Would you copy the material below word for word, beginning with its first line and ending with the line that contains "t.device.frame = .empty ∧"?

|---|

/-- The answer of the transport, and WAIT_RX. -/
theorem run_answered {rx : CmdWord} (hb : s.block = midway b w .waitRx cs polls) (howed : s.transport.rxOwed = true)
    (hi : s.inputs = .receive rx :: .block :: rest) :
    ∃ t, runSteps 2 s = .next t ∧ t.block = midway b w .csDeassert cs polls ∧
      t.transport = ⟨s.transport.txFree, true, rx, false⟩ ∧ t.device = s.device ∧ t.params = s.params ∧
      t.inputs = rest := by
  have hwait : s.block.phase = .waitRx := by rw [hb]; rfl
  refine ⟨_, (run_succ 1 (step_receive hi howed)).trans
    (run_succ 0 ((step_block rfl).trans (blockStep_waitRx (by exact hwait)))), ?_, rfl, rfl, rfl, rfl⟩
  rw [hb]
  rfl

/-- The closing phases, with what the device does at the edge. -/
theorem run_closed {P : Device → Prop} (hb : s.block = midway b w .csDeassert cs polls) (ho : b.curOpc = some opc)
    (hv : b.curPayload = some payload) (hdev : ClosesWith P s.device)
    (hi : s.inputs = .block :: .block :: .block :: rest) :
    ∃ t, runSteps 3 s = .next t ∧ t.block = finished opc payload w (some 1#1) polls b ∧
      t.transport = { s.transport with rxAvail := false } ∧ P t.device ∧ t.device.frame = .empty ∧
      t.params = s.params ∧ t.inputs = rest := by
  obtain ⟨e, hc, hP⟩ := hdev (csDeassert { s with inputs := .block :: .block :: rest }) rfl
  obtain ⟨hblock, htransport, hparams, hinputs, hframe⟩ := closeFrame_frame hc
  have hclosing : s.block.phase = .csDeassert := by rw [hb]; rfl
  have hclosed : step s = .next e := (step_block hi).trans ((blockStep_csDeassert (by exact hclosing)).trans hc)
  have he : e.block = midway b w .drain (some 1#1) polls := hblock.trans (csDeassert_midway hb)
  have hdrain : e.block.phase = .drain := by rw [he]; rfl
  have hdrained : step e = .next (drain { e with inputs := .block :: rest }) :=
    (step_block hinputs).trans (blockStep_drain (by exact hdrain))
  have hcommitted : step (drain { e with inputs := .block :: rest }) =
      .next { drain e with block := finished opc payload w (some 1#1) polls b, inputs := rest } :=
    (step_block rfl).trans ((blockStep_commit rfl).trans
      (congrArg _ (commit_midway (by exact drain_midway he) ho hv)))
  refine ⟨_, (run_succ 2 hclosed).trans ((run_succ 1 hdrained).trans (run_succ 0 hcommitted)), rfl, ?_, hP, hframe,
    hparams, rfl⟩
  rw [drain_transport, htransport, csDeassert_transport]

end

/-- The request `op arg` is accepted with a transaction of `opc` and `payload`, whatever the acts to come. -/
def Starts (op : OpField) (arg : Byte) (opc : Opcode) (payload : Byte) (s : State) : Prop :=
  ∀ acts, exec (hostInstr op arg) { s with inputs := acts } =
    .next (txnStart opc payload (emit (.req op arg) { s with inputs := acts }))

theorem starts_write {s : State} (hp : s.block.phase = .idle) (tap : Byte) : Starts 2#3 tap .write tap s :=
  fun _ => exec_write_idle (by exact hp) tap

theorem starts_shutdown {s : State} (hp : s.block.phase = .idle) (payload : Byte) :
    Starts 3#3 payload .shutdown payload s :=
  fun _ => exec_shutdown_idle (by exact hp) payload

/-- What an answered transaction of `opc` and `payload`, asked for in `s` by `op arg`, leaves of the block and the
transport (41_transaction_sequencer R134). -/
structure AnsweredTxn (op : OpField) (arg : Byte) (opc : Opcode) (payload : Byte) (rx : CmdWord) (rest : List Input)
    (s t : State) : Prop where
  block : t.block = completed s.block op arg opc payload (encodeCommand opc payload)
    (if opc = .write then some payload else s.block.wiper)
  transport : t.transport = ⟨true, false, rx, false⟩
  frame : t.device.frame = .empty
  params : t.params = s.params
  inputs : t.inputs = rest

section
variable {s : State} {op : OpField} {arg : Byte} {opc : Opcode} {payload : Byte} {rx : CmdWord} {rest : List Input}

/-- The block and the history of a whole transaction: the request and then the frame. -/
theorem finished_txnStart (s : State) (op : OpField) (arg : Byte) (opc : Opcode) (payload : Byte) :
    finished opc payload (encodeCommand opc payload) (some 1#1) 0 (txnStart opc payload (emit (.req op arg) s)).block =
      completed s.block op arg opc payload (encodeCommand opc payload)
        (if opc = .write then some payload else s.block.wiper) := by
  simp [finished, completed, frameEvents, txnStart, emit]

/-- The request and the first half of its transaction. -/
theorem run_request_wordSent (hx : Starts op arg opc payload s)
    (hi : s.inputs = .request (packHost op arg) :: .block :: .txFree true :: .block :: .block :: rest) :
    runSteps 5 s =
      .next (wordSent (encodeCommand opc payload) rest (txnStart opc payload (emit (.req op arg) s))) := by
  have hreq := step_request hi
  rw [decodeHost_packHost, hx] at hreq
  rw [run_succ 4 hreq, run_wordSent rfl rfl rfl]
  rfl

/-- The second half, from a state that agrees with `wordSent` but for what has become of the frame. -/
theorem run_answeredTxn {P : Device → Prop} {m : State}
    (hb : m.block =
      midway (txnStart opc payload (emit (.req op arg) s)).block (encodeCommand opc payload) .waitRx (some 0#1) 0)
    (htransport : m.transport = { s.transport with txFree := true, rxOwed := true }) (hparams : m.params = s.params)
    (hdev : ClosesWith P m.device)
    (hi : m.inputs = .receive rx :: .block :: .block :: .block :: .block :: rest) :
    ∃ t, runSteps 5 m = .next t ∧ AnsweredTxn op arg opc payload rx rest s t ∧ P t.device := by
  obtain ⟨u, hanswered, hublock, hutransport, hudevice, huparams, huinputs⟩ :=
    run_answered hb (by rw [htransport]) hi
  obtain ⟨t, hclosed, htblock, httransport, hP, hframe, htparams, htinputs⟩ :=
    run_closed hublock rfl rfl (hudevice ▸ hdev) huinputs
  refine ⟨t, (run_add 3 hanswered).trans hclosed, ⟨?_, ?_, hframe, ?_, htinputs⟩, hP⟩
  · rw [htblock, finished_txnStart]
  · rw [httransport, hutransport, htransport]
  · rw [htparams, huparams, hparams]

/-- An answered request takes the device through its command. -/
theorem run_answeredRequest (hx : Starts op arg opc payload s)
    (hi : s.inputs = answeredRequest (packHost op arg) rx ++ rest) :
    ∃ t, runSteps 10 s = .next t ∧ AnsweredTxn op arg opc payload rx rest s t ∧
      DeviceTook opc payload s.device.shutdown t.device := by
  obtain ⟨t, hrun, ht⟩ := run_answeredTxn (s := s) (m := wordSent (encodeCommand opc payload) _ _) rfl rfl rfl
    (closesWith_carries rfl) rfl
  exact ⟨t, (run_add 5 (run_request_wordSent hx hi)).trans hrun, ht⟩

/-- With a bus error in the frame the block does the same, and the device is free (60_exceptions R210, log 27). -/
theorem run_answeredWithBusError (hx : Starts op arg opc payload s)
    (hi : s.inputs = answeredWithBusError (packHost op arg) rx ++ rest) :
    ∃ t, runSteps 11 s = .next t ∧ AnsweredTxn op arg opc payload rx rest s t := by
  have hspoiled := run_snoc (run_request_wordSent hx hi) (step_busError rfl)
  obtain ⟨t, hrun, ht, _⟩ := run_answeredTxn (s := s) (m := busError (wordSent (encodeCommand opc payload) _ _))
    rfl rfl rfl (closesWith_interrupted rfl) rfl
  exact ⟨t, (run_add 5 hspoiled).trans hrun, ht⟩

end

/-- Settles O38: WRITE starts a write of its tap; without a bus error the device takes that tap. -/
theorem answeredWriteSetsTheTap : Obligations.AnsweredWriteSetsTheTap := by
  refine fun s tap rx rest hp => ⟨fun hi => ?_, fun hi => ?_⟩
  · obtain ⟨t, hrun, ht, hwiper, hshutdown⟩ := run_answeredRequest (starts_write hp tap) hi
    exact ⟨t, hrun, ht.block, ht.transport, hwiper, ht.frame, hshutdown, ht.params, ht.inputs⟩
  · obtain ⟨t, hrun, ht⟩ := run_answeredWithBusError (starts_write hp tap) hi
    exact ⟨t, hrun, ht.block, ht.transport, ht.frame, ht.params, ht.inputs⟩

/-- Settles O39: SHUTDOWN starts a transaction whose COMMIT leaves the wiper, whatever the payload. -/
theorem answeredShutdownKeepsTheTap : Obligations.AnsweredShutdownKeepsTheTap := by
  intro s payload rx rest hp hi
  obtain ⟨t, hrun, ht, hdown⟩ := run_answeredRequest (starts_shutdown hp payload) hi
  exact ⟨t, hrun, ht.block, ht.transport, hdown, ht.frame, ht.params, ht.inputs⟩

end Sys2Proof.Machine

/-! The wiper bounds logic (42_wiper_bounds): the accepting step of INCRES and DECRES on either side of its bound (R150,
R153, R155, R156), and the laws of whole moves (R154, R159). -/

namespace Sys2Proof.Machine

open Sys2Proof.Safety

/-! ### The accepting step (42_wiper_bounds R150 to R156) -/

/-- A request rejected in IDLE (42_wiper_bounds R152): its status and its two events, with no bus activity. -/
def rejectedRequest (op : OpField) (arg : Byte) (s : State) : State :=
  { s with
    block :=
      { s.block with
        status := some .rejected
        trace := s.block.trace ++ [.req op arg, .done .rejected] } }

section
variable {s : State} {p delta : Byte}

theorem done_rejected_idle (hp : s.block.phase = .idle) (op : OpField) (arg : Byte) :
    done .rejected (emit (.req op arg) s) = rejectedRequest op arg s := by
  simp [done, emit, rejectedRequest, ← hp]

/-- The latch of a write, with the payload and the word as the numbers of 42_wiper_bounds R159. -/
theorem txnStart_write_toNat {q : Byte} {n : Nat} (hq : q.toNat = n) (op : OpField) (arg : Byte) (s : State) :
    txnStart .write q (emit (.req op arg) s) =
      { s with
        block :=
          { s.block with
            curOpc := some .write
            curPayload := some (BitVec.ofNat 8 n)
            curWord := some (BitVec.ofNat 16 (0x1100 + n))
            phase := .csAssert
            trace := s.block.trace ++ [.req op arg] } } := by
  have hpayload : BitVec.ofNat 8 n = q := by rw [← hq, BitVec.ofNat_toNat, BitVec.setWidth_eq]
  rw [hpayload, ← hq, ← encodeCommand_write]
  rfl

theorem exec_incres_reject (hp : s.block.phase = .idle) (hw : s.block.wiper = some p) (hd : p.toNat < delta.toNat) :
    exec (.incres delta) s = .next (rejectedRequest 4#3 delta s) := by
  rw [← done_rejected_idle hp, ← incresAccepted_reject hw hd]
  exact onRequest_idle _ hp rfl (by decide)

theorem exec_incres_move (hp : s.block.phase = .idle) (hw : s.block.wiper = some p) (hd : delta.toNat ≤ p.toNat) :
    exec (.incres delta) s = .next (txnStart .write (p - delta) (emit (.req 4#3 delta) s)) := by
  rw [← incresAccepted_move hw hd]
  exact onRequest_idle _ hp rfl (by decide)

theorem exec_decres_reject (hp : s.block.phase = .idle) (hw : s.block.wiper = some p)
    (hd : 255 < p.toNat + delta.toNat) :
    exec (.decres delta) s = .next (rejectedRequest 5#3 delta s) := by
  rw [← done_rejected_idle hp, ← decresAccepted_reject hw hd]
  exact onRequest_idle _ hp rfl (by decide)

theorem exec_decres_move (hp : s.block.phase = .idle) (hw : s.block.wiper = some p)
    (hd : p.toNat + delta.toNat ≤ 255) :
    exec (.decres delta) s = .next (txnStart .write (p + delta) (emit (.req 5#3 delta) s)) := by
  rw [← decresAccepted_move hw hd]
  exact onRequest_idle _ hp rfl (by decide)

end

/-- Settles O22: on either side of the bound `delta > p`, up to which the byte difference is exact. -/
theorem incresLowersTheTapOrRejects : Obligations.IncresLowersTheTapOrRejects := by
  intro s p delta hp hw
  split
  next hd => exact exec_incres_reject hp hw hd
  next hd =>
    have hrange : delta.toNat ≤ p.toNat := Nat.le_of_not_gt hd
    rw [exec_incres_move hp hw hrange, txnStart_write_toNat (BitVec.toNat_sub_of_le hrange)]

/-- Settles O23: on either side of the bound `p + delta > 255`, up to which the byte sum is exact. -/
theorem decresRaisesTheTapOrRejects : Obligations.DecresRaisesTheTapOrRejects := by
  intro s p delta hp hw
  split
  next hd => exact exec_decres_reject hp hw hd
  next hd =>
    have hrange : p.toNat + delta.toNat ≤ 255 := Nat.le_of_not_gt hd
    rw [exec_decres_move hp hw hrange, txnStart_write_toNat (BitVec.toNat_add_of_lt (Nat.lt_succ_of_le hrange))]

/-! ### Whole moves (42_wiper_bounds R154, R159) -/

section
variable {s : State} {p d q : Byte} {op : OpField} {rx : CmdWord} {rest : List Input}

theorem starts_incres (hp : s.block.phase = .idle) (hw : s.block.wiper = some p) (hd : d.toNat ≤ p.toNat) :
    Starts 4#3 d .write (p - d) s :=
  fun _ => exec_incres_move (by exact hp) (by exact hw) hd

theorem starts_decres (hp : s.block.phase = .idle) (hw : s.block.wiper = some p) (hd : p.toNat + d.toNat ≤ 255) :
    Starts 5#3 d .write (p + d) s :=
  fun _ => exec_decres_move (by exact hp) (by exact hw) hd

/-- An answered move is one complete frame of its word, and shadow and device end at its tap. -/
theorem run_answeredMove (hx : Starts op d .write q s) (hi : s.inputs = answeredRequest (packHost op d) rx ++ rest) :
    ∃ t, runSteps 10 s = .next t ∧ t.device.wiper = q ∧
      t.block = completed s.block op d .write q (BitVec.ofNat 16 (0x1100 + q.toNat)) (some q) := by
  obtain ⟨t, hrun, ht, hwiper, _⟩ := run_answeredRequest hx hi
  exact ⟨t, hrun, hwiper, encodeCommand_write q ▸ ht.block⟩

/-- A rejected move takes its accepting step only. -/
theorem run_rejectedMove
    (hx : exec (hostInstr op d) { s with inputs := rest } = .next (rejectedRequest op d { s with inputs := rest }))
    (hi : s.inputs = .request (packHost op d) :: rest) :
    ∃ t, runSteps 1 s = .next t ∧ t.device = s.device ∧ t.transport = s.transport ∧
      t.block = (rejectedRequest op d s).block := by
  have hstep := step_request hi
  rw [decodeHost_packHost, hx] at hstep
  exact ⟨_, run_succ 0 hstep, rfl, rfl, rfl⟩

end

/-- Settles O40: the four laws of 42_wiper_bounds R159, by the two runs that a move can have. -/
theorem boundsLawsOfTheMoves : Obligations.BoundsLawsOfTheMoves := by
  refine fun s p d rx rest hp hw => ⟨fun hd hi => ?_, fun hd hi => ?_, fun hd hi => ?_, fun hd hi => ?_⟩
  · obtain ⟨t, hrun, hdev, hblock⟩ := run_answeredMove (starts_incres hp hw hd) hi
    exact ⟨t, p - d, hrun, BitVec.toNat_sub_of_le hd, hdev, hblock⟩
  · exact run_rejectedMove (exec_incres_reject (by exact hp) (by exact hw) hd) hi
  · obtain ⟨t, hrun, hdev, hblock⟩ := run_answeredMove (starts_decres hp hw hd) hi
    exact ⟨t, p + d, hrun, BitVec.toNat_add_of_lt (Nat.lt_succ_of_le hd), hdev, hblock⟩
  · exact run_rejectedMove (exec_decres_reject (by exact hp) (by exact hw) hd) hi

|---|

**Solution for this exercise**
/-- The answer of the transport, and WAIT_RX. -/
theorem run_answered {rx : CmdWord} (hb : s.block = midway b w .waitRx cs polls) (howed : s.transport.rxOwed = true)
    (hi : s.inputs = .receive rx :: .block :: rest) :
    ∃ t, runSteps 2 s = .next t ∧ t.block = midway b w .csDeassert cs polls ∧
      t.transport = ⟨s.transport.txFree, true, rx, false⟩ ∧ t.device = s.device ∧ t.params = s.params ∧
      t.inputs = rest := by
  have hwait : s.block.phase = .waitRx := by rw [hb]; rfl
  refine ⟨_, (run_succ 1 (step_receive hi howed)).trans
    (run_succ 0 ((step_block rfl).trans (blockStep_waitRx (by exact hwait)))), ?_, rfl, rfl, rfl, rfl⟩
  rw [hb]
  rfl

/-- The closing phases, with what the device does at the edge. -/
theorem run_closed {P : Device → Prop} (hb : s.block = midway b w .csDeassert cs polls) (ho : b.curOpc = some opc)
    (hv : b.curPayload = some payload) (hdev : ClosesWith P s.device)
    (hi : s.inputs = .block :: .block :: .block :: rest) :
    ∃ t, runSteps 3 s = .next t ∧ t.block = finished opc payload w (some 1#1) polls b ∧
      t.transport = { s.transport with rxAvail := false } ∧ P t.device ∧ t.device.frame = .empty ∧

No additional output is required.